__Exercise__:
Write out the following listing's lines from the one with "theorem parseFrame_of_length (x" to the one with "One request in", exactly, with both included and no others.

[Opening Data listing section]

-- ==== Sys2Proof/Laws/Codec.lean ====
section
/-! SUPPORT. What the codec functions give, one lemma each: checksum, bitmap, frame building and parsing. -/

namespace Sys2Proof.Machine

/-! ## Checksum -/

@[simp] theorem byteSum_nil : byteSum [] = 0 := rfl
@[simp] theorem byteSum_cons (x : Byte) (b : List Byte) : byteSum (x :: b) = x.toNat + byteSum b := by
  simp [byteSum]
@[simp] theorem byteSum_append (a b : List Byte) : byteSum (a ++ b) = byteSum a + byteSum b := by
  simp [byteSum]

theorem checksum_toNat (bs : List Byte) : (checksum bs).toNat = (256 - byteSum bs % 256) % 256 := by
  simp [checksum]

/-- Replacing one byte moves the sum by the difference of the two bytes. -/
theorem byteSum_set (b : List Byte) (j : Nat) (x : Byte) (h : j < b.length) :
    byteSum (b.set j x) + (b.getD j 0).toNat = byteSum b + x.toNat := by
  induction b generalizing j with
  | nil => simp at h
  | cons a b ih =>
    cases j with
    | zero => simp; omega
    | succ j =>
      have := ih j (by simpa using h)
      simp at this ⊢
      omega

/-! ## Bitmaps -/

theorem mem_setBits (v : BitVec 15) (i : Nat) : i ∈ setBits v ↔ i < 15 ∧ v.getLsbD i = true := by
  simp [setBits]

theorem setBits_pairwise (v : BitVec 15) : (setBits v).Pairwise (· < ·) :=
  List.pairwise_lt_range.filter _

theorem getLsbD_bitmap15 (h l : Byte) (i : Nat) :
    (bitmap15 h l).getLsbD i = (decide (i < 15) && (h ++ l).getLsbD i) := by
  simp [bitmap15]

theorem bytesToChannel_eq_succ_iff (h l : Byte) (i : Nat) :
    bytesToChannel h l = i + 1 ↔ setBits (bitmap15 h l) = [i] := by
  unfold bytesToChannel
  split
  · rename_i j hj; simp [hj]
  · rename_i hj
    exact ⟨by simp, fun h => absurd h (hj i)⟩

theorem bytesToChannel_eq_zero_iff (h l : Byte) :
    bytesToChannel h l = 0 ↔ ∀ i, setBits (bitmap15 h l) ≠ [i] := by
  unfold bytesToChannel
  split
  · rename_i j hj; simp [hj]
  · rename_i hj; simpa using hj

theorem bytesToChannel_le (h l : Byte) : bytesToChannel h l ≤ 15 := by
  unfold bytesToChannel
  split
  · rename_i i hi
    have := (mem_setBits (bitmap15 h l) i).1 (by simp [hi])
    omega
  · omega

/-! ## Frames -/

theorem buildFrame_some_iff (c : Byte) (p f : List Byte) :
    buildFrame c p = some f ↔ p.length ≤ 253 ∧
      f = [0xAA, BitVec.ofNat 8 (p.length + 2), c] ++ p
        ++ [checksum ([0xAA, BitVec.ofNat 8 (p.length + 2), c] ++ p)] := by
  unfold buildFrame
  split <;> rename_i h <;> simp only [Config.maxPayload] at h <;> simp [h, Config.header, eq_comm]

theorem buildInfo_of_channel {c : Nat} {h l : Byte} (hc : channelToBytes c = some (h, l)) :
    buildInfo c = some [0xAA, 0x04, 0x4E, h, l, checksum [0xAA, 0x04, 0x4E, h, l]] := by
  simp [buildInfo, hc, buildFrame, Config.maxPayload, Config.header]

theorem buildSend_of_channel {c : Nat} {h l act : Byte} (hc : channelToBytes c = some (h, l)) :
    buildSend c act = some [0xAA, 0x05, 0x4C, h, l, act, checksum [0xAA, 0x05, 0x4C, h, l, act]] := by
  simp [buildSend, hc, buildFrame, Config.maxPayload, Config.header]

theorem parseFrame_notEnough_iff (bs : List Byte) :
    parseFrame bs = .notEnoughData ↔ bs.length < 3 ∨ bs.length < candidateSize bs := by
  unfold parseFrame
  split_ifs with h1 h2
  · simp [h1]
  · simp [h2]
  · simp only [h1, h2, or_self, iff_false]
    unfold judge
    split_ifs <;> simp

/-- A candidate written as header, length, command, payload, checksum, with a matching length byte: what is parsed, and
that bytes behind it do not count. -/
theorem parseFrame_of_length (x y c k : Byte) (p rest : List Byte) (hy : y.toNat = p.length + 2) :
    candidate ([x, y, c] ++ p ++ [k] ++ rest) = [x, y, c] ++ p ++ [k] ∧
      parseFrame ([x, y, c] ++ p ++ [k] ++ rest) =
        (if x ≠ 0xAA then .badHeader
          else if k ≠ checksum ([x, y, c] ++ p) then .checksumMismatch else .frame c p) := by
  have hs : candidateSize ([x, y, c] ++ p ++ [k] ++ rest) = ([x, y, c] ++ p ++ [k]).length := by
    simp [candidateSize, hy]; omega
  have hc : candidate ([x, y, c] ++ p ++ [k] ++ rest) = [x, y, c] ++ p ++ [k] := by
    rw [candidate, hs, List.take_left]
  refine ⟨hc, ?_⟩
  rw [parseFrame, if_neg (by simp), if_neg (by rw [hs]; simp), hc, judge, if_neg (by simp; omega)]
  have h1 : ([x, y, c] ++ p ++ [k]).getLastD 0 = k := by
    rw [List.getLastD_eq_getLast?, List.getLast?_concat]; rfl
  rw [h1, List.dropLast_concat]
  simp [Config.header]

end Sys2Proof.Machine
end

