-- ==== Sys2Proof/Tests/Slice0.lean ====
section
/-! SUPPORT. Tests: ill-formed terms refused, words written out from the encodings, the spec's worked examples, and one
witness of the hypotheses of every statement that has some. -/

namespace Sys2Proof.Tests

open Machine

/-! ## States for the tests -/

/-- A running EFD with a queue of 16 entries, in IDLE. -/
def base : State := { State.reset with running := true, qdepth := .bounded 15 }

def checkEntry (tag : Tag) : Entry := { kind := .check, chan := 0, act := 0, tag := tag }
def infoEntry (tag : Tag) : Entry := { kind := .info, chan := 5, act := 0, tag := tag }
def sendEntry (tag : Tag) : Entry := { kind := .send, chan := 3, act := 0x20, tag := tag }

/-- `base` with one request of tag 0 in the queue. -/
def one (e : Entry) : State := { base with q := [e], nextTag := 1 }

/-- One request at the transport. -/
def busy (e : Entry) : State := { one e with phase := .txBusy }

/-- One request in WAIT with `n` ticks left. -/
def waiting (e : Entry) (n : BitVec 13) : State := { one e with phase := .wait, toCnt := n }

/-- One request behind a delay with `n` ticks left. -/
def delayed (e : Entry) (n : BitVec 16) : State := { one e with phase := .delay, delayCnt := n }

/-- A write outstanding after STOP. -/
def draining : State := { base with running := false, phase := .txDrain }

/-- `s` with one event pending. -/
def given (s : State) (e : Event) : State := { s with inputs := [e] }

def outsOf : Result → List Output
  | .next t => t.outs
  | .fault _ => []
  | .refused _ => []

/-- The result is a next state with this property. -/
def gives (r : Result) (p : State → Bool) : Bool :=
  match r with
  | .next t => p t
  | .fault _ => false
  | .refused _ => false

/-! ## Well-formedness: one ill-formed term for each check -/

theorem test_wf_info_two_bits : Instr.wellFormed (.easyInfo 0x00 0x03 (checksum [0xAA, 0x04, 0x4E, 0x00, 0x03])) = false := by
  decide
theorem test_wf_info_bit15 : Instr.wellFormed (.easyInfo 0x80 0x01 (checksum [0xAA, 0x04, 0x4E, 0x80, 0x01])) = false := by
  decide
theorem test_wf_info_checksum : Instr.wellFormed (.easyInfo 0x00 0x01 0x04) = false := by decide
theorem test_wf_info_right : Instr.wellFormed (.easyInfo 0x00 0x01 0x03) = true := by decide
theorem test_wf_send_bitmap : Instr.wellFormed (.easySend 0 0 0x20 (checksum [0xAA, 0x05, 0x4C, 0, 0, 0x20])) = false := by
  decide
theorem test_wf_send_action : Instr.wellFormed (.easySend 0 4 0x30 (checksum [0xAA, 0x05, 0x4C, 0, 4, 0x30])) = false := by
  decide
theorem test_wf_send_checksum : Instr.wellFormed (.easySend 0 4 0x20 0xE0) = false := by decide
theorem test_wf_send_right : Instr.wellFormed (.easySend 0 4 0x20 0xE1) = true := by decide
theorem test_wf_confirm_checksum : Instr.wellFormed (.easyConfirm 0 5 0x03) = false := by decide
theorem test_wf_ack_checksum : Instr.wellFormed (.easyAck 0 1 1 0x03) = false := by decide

[Closing Data listing section]

__Exercise response__:
theorem parseFrame_of_length (x y c k : Byte) (p rest : List Byte) (hy : y.toNat = p.length + 2) :
    candidate ([x, y, c] ++ p ++ [k] ++ rest) = [x, y, c] ++ p ++ [k] ∧
      parseFrame ([x, y, c] ++ p ++ [k] ++ rest) =
        (if x ≠ 0xAA then .badHeader
          else if k ≠ checksum ([x, y, c] ++ p) then .checksumMismatch else .frame c p) := by
  have hs : candidateSize ([x, y, c] ++ p ++ [k] ++ rest) = ([x, y, c] ++ p ++ [k]).length := by
    simp [candidateSize, hy]; omega
  have hc : candidate ([x, y, c] ++ p ++ [k] ++ rest) = [x, y, c] ++ p ++ [k] := by
    rw [candidate, hs, List.take_left]
  refine ⟨hc, ?_⟩
  rw [parseFrame, if_neg (by simp), if_neg (by rw [hs]; simp), hc, judge, if_neg (by simp; omega)]
  have h1 : ([x, y, c] ++ p ++ [k]).getLastD 0 = k := by
    rw [List.getLastD_eq_getLast?, List.getLast?_concat]; rfl
  rw [h1, List.dropLast_concat]
  simp [Config.header]

end Sys2Proof.Machine
end

-- ==== Sys2Proof/Tests/Slice0.lean ====
section
/-! SUPPORT. Tests: ill-formed terms refused, words written out from the encodings, the spec's worked examples, and one
witness of the hypotheses of every statement that has some. -/

namespace Sys2Proof.Tests

open Machine

/-! ## States for the tests -/

/-- A running EFD with a queue of 16 entries, in IDLE. -/
def base : State := { State.reset with running := true, qdepth := .bounded 15 }

def checkEntry (tag : Tag) : Entry := { kind := .check, chan := 0, act := 0, tag := tag }
def infoEntry (tag : Tag) : Entry := { kind := .info, chan := 5, act := 0, tag := tag }
def sendEntry (tag : Tag) : Entry := { kind := .send, chan := 3, act := 0x20, tag := tag }

/-- `base` with one request of tag 0 in the queue. -/
def one (e : Entry) : State := { base with q := [e], nextTag := 1 }

/-- One request at the transport. -/
def busy (e : Entry) : State := { one e with phase := .txBusy }

/-- One request in WAIT with `n` ticks left. -/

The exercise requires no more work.